Ottawa weather vs. Ottawa JavaScript Meetup attendance: an R analysis
The more you used it, the more you discover great stuff… I wanted to do some analysis with some weather data, but did not want to start searching and scraping sites, then merging and cleansing…you know the drill. So I came across this neat R package named weatherData. weatherData provides functions that help in fetching weather data from websites, documentation found here -> https://ram-n.github.io/weatherData/.
So I got inspired to compare Ottawa weather and Ottawa JavaScript Meetup attendance! Even with only 33 meetups (observations) in the past 3+ years, I thought it would be interesting to see if there any correlation between them? Ottawa weather vs. Ottawa JavaScript Meetup attendance: an R analysis
First we need to load some required libraries (packages) and write a function to get the weather data we need:
library(weatherData)
library(dplyr)
library(ggplot2)
library(gridExtra)
# Ottawa International Airport (YOW) weather data
getWeatherForYear = function(year) {
getWeatherForDate('YOW',
start_date= paste(sep='', year, '-01-01'),
end_date = paste(sep='', year, '-12-31'),
opt_detailed = FALSE,
opt_all_columns = TRUE)
}
# Execute functions - get data
df_weather = rbind(getWeatherForYear(2012),
getWeatherForYear(2013),
getWeatherForYear(2014),
getWeatherForDate('YOW', start_date='2015-01-01',
end_date = '2015-02-11',
opt_detailed = FALSE,
opt_all_columns = TRUE))
Your Console window will output similar to the following:
Once data as been fetched we need to write and save it to a CSV file.
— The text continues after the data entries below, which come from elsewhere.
end Sys2Proof.Proofs
end

section
/-! PROOFS. 43_mul.md R171 to R175: the multiplier's partial products, product and count, and what MUL writes. -/

namespace Sys2Proof.Proofs

open Sys2Proof Sys2Proof.Machine Sys2Proof.Laws

/-! ### The multiplier -/

/-- Multiplying by the vector of a number gives the numbers' product modulo 2^n, even when the number does not fit. -/
theorem toNat_mul_ofNat {n : Nat} (x : BitVec n) (m : Nat) :
    (x * BitVec.ofNat n m).toNat = (x.toNat * m) % 2 ^ n := by
  rw [BitVec.toNat_mul, BitVec.toNat_ofNat, Nat.mul_mod_mod]

/-- A multiplication counts, if only its doublings. -/
theorem mulAdditions_ne_zero (y : Val) : 2048 + popcount y ≠ 0 := by omega

/-- Settles O5: the partial products after `k` positions are products of vectors, and so is the last; every multiplier
counts, so CNT is the sum modulo 2^CNT_W. -/
theorem multiplierComputesProductAndCounts : Obligations.MultiplierComputesProductAndCounts := by
  intro cfg x y cnt
  refine ⟨?_, fun k _ => ?_, ?_, popcount_le y⟩
  · rw [mulW_val, BitVec.toNat_mul]
  · obtain ⟨hacc, hsh⟩ := mulAfter_vals cfg x y cnt k
    rw [hacc, hsh]
    exact ⟨toNat_mul_ofNat x _, toNat_mul_ofNat x _⟩
  · rw [mulW_cnt, ticks_toNat _ _ _ (mulAdditions_ne_zero y)]

/-- Settles O45: the value is the product of vectors, a commutative one, and each call counts by the operand that it
takes for the multiplier. -/
theorem productCommutesCountDoesNot : Obligations.ProductCommutesCountDoesNot := by
  intro cfg a b cnt
  refine ⟨?_, ?_, ?_, mulW_cnt cfg a b cnt, mulW_cnt cfg b a cnt, Nat.add_le_add_left (popcount_le b) 2048⟩
  · exact (mulW_val cfg a 0 cnt).trans BitVec.mul_zero
  · exact (mulW_val cfg a 1 cnt).trans (BitVec.mul_one a)
  · rw [mulW_val, mulW_val, BitVec.mul_comm]

/-! ### MUL -/

theorem exec_mul {s : State} (ha : s.readable .a = true) (hb : s.readable .b = true) :
    exec .mul s =
      .next { s.setVal .r (s.a * s.b) with
        cnt := ticks s.cfg (2048 + popcount s.b) s.cnt, st := withCode s.st 0 } :=
  exec_unchecked (i := .mul) (by simpa [operandsRead] using ⟨ha, hb⟩) rfl

/-- Settles O29: MUL's own effect writes the product of the vectors, which is the numbers' product modulo 2^2048, and
counts, whatever B holds. -/
theorem mulWritesWrappedProduct : Obligations.MulWritesWrappedProduct := by
  refine ⟨decode_busWord .mul, fun s ha hb => ?_⟩
  rw [← BitVec.toNat_mul, BitVec.ofNat_toNat, BitVec.setWidth_eq, exec_mul ha hb, ticks,
    if_neg (mulAdditions_ne_zero s.b)]

end Sys2Proof.Proofs
end

section
/-! PROOFS. 44_div.md R192 to R197: the divider's quotient and its count, the count's largest case, and what DIV writes
or raises. -/

namespace Sys2Proof.Proofs

open Sys2Proof Sys2Proof.Machine Sys2Proof.Reference Sys2Proof.Laws

/-! ### The quotient -/

/-- Settles O6: the loop's value is the floor quotient, whose product with the divisor is the dividend less a
remainder. -/
theorem dividerComputesFloor : Obligations.DividerComputesFloor := by
  intro cfg a b cnt hb
  rw [divW_val cfg a b cnt hb]
  refine ⟨rfl, Nat.div_mul_le_self _ _, ?_⟩
  rw [Nat.mul_comm]
  exact Nat.lt_mul_div_succ _ (toNat_pos hb)

/-! ### The count -/

/-- Bits known to be one are counted. -/
theorem le_popcountBelow_of_high_one {y : Val} {i k : Nat} (h : ∀ j < k, i ≤ j → y.getLsbD j = true) :
    k - i ≤ popcountBelow y k := by
  induction k with
  | zero => omega
  | succ k ih =>
    have hk := ih fun j hj => h j (Nat.lt_succ_of_lt hj)
    rw [popcountBelow]
    by_cases hik : i ≤ k
    · rw [h k (Nat.lt_succ_self k) hik, Bool.toNat_true]
      omega
    · omega

/-- Where the quotient has all its `n` bits set, so has the candidate from its own index on (44_div.md R190). -/
theorem divCandidate_two_pow_sub_one {n i : Nat} (hi : i < n) :
    divCandidate (2 ^ n - 1) i = 2 ^ i * (2 ^ (n - i) - 1) := by
  obtain ⟨m, rfl⟩ : ∃ m, n = i + 1 + m := ⟨n - (i + 1), by omega⟩
  have hm := Nat.two_pow_pos m
  have hquot : (2 ^ (i + 1 + m) - 1) / 2 ^ (i + 1) = 2 ^ m - 1 := by
    rw [Nat.pow_add, Nat.mul_sub_div 0 _ _ (by positivity), Nat.zero_div]
  obtain ⟨p, hp⟩ : ∃ p, 2 ^ m = p + 1 := ⟨2 ^ m - 1, by omega⟩
  rw [divCandidate, hquot, show i + 1 + m - i = m + 1 by omega, Nat.pow_succ 2 m, hp, Nat.add_sub_cancel,
    show (p + 1) * 2 - 1 = 2 * p + 1 by omega]
  ring

/-- Where every bit commits, the candidate of iteration `i` has as many bits as it can (44_div.md R192). -/
theorem popcount_divCandidate_allOnes {i : Nat} (hi : i < 2048) :
    popcount (BitVec.ofNat 2048 (divCandidate (2 ^ 2048 - 1) i)) = 2048 - i := by
  refine le_antisymm (popcount_divCandidate_le _ i) (le_popcountBelow_of_high_one fun j hj hij => ?_)
  have hwidth : j < 2048 := hj
  rw [divCandidate_two_pow_sub_one hi, BitVec.getLsbD_ofNat, Nat.testBit_two_pow_mul, Nat.testBit_two_pow_sub_one]
  simp only [Bool.and_eq_true, decide_eq_true_eq]
  omega

/-- An odd quotient is exact at bit 0 alone. -/
theorem divLast_two_pow_sub_one_one {n : Nat} (hn : n ≠ 0) : divLast (2 ^ n - 1) 1 = 0 := by
  rw [divLast, if_pos (one_dvd _), Nat.div_one]
  refine padicValNat.eq_zero_of_not_dvd fun hdvd => ?_
  have heven := dvd_pow_self 2 hn
  have hpos := Nat.two_pow_pos n
  omega

theorem divFirst_two_pow_sub_one_one (n : Nat) : divFirst (2 ^ (n + 1) - 1) 1 = n := by
  have hpos := Nat.two_pow_pos n
  have hlog : Nat.log2 (2 ^ (n + 1) - 1) = n := by
    rw [Nat.log2_eq_iff (by omega), Nat.pow_succ]
    omega
  rw [divFirst, hlog]
  rfl

/-- Dividing a number of all ones by 1 executes an iteration for each of its bits (44_div.md R192). -/
theorem divAdditions_two_pow_sub_one_one (n : Nat) :
    divAdditions (2 ^ (n + 1) - 1) 1 =
      ∑ i ∈ Finset.range (n + 1), (1 + 2048 + popcount (BitVec.ofNat 2048 (divCandidate (2 ^ (n + 1) - 1) i))) := by
  have hle := Nat.le_sub_one_of_lt (Nat.one_lt_two_pow n.succ_ne_zero)
  rw [divAdditions, if_neg (Nat.not_lt.mpr hle), divLast_two_pow_sub_one_one n.succ_ne_zero,
    divFirst_two_pow_sub_one_one, Nat.div_one, Nat.range_succ_eq_Icc_zero]

/-- The bound of `divAdditions_le` is reached (44_div.md R192). -/
theorem divAdditions_allOnes_one : divAdditions (2 ^ 2048 - 1) 1 = 6294528 := by
  have hcounts := sum_iterationCounts (n := 2047 + 1) (le_refl 2048)
  rw [divAdditions_two_pow_sub_one_one 2047,
    Finset.sum_congr rfl fun i hi => by rw [popcount_divCandidate_allOnes (Finset.mem_range.mp hi)]]
  omega

/-- Settles O7: the loop runs down from the first iteration, each candidate has no bit below its index, and the
quotient of all ones attains the sum of the bounds. -/
theorem dividerCountsExecutedIterations : Obligations.DividerCountsExecutedIterations :=
  ⟨fun cfg a b cnt hb => ⟨divW_cnt cfg a b cnt hb, divFirst_lt a b.toNat, fun _ i _ => popcount_divCandidate_le _ i,
    divAdditions_le a b.toNat⟩, divAdditions_allOnes_one⟩

/-! ### DIV -/

/-- A command with readable operands that trips no check has its own effect (60_exceptions.md R272). -/
theorem exec_of_not_trips {i : Instr} {s : State} (h : ∀ x ∈ operandsRead i, s.readable x = true)
    (hi : ∀ k, ¬ Trips i s k) : exec i s = .next { ownEffect i s with st := withCode s.st 0 } := by
  obtain ⟨t, ht⟩ := exec_ends h
  rcases exec_cases ht with ⟨k, hk, -⟩ | ⟨-, rfl⟩
  · exact absurd hk (hi k)
  · exact ht

/-- DIV's one check is that of its divisor (44_div.md R193). -/
theorem not_trips_div {s : State} (h0 : s.b ≠ 0) (k : FaultCode) : ¬ Trips .div s k := by
  cases k with
  | illegal => exact id
  | divZero => exact fun h => h0 h.2
  | badIndex => rintro ⟨n, h | h, -⟩ <;> cases h
  | zeroOperand => exact fun h => nomatch h.1

theorem exec_div {s : State} (ha : s.readable .a = true) (hb : s.readable .b = true) (h0 : s.b ≠ 0) :
    exec .div s =
      .next { s.setVal .r (BitVec.ofNat 2048 (s.a.toNat / s.b.toNat)) with
        cnt := ticks s.cfg (divAdditions s.a.toNat s.b.toNat) s.cnt, st := withCode s.st 0 } :=
  exec_of_not_trips (i := .div) (by simpa [operandsRead] using ⟨ha, hb⟩) (not_trips_div h0)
Then we can read from CSV and sample the first 10 records with specific columns
write.csv(df_weather, 'ottawa_weatherdata.csv', row.names = TRUE)
weather = read.csv('ottawa_weatherdata.csv')
weather$Date = as.POSIXct(weather$Date)
weather %>% sample_n(10) %>% select(Date, Min_TemperatureC, Mean_TemperatureC, Max_TemperatureC)
Next we need to load the Ottawa JavaScript Meetup data which I already fetched and stored here in a CSV file (note: only 33 events, and unfortunately the name of of events do not have the topics and sessions that were presented on these dates… meh!)
events = read.csv('ottawajs_events.csv')
events$date = as.POSIXct(events$date)
events %>% sample_n(10) %>% select(event, rsvps, date)
With our two datasets (data frames) loaded we can now manipulate, group and plot. Let’s get the average attendance and temperature by month:
# Group average attendance event by month
by_month = events %>%
mutate(month = factor(format(date, "%B"), levels=month.name)) %>%
group_by(month) %>%
summarise(events = n(),
count = sum(rsvps)) %>%
mutate(avg = count / events) %>%
arrange(desc(avg))
# Group average temperature by month
averagetemperature_bymonth = weather %>%
mutate(month = factor(format(Date, "%B"), levels=month.name)) %>%
group_by(month) %>%
summarise(avg_temperature = mean(Mean_TemperatureC))
plot_temperature = ggplot(aes(x = month, y = avg_temperature, group=1), data = averagetemperature_bymonth) +
geom_line( ) + ggtitle("Average Temperature by Month")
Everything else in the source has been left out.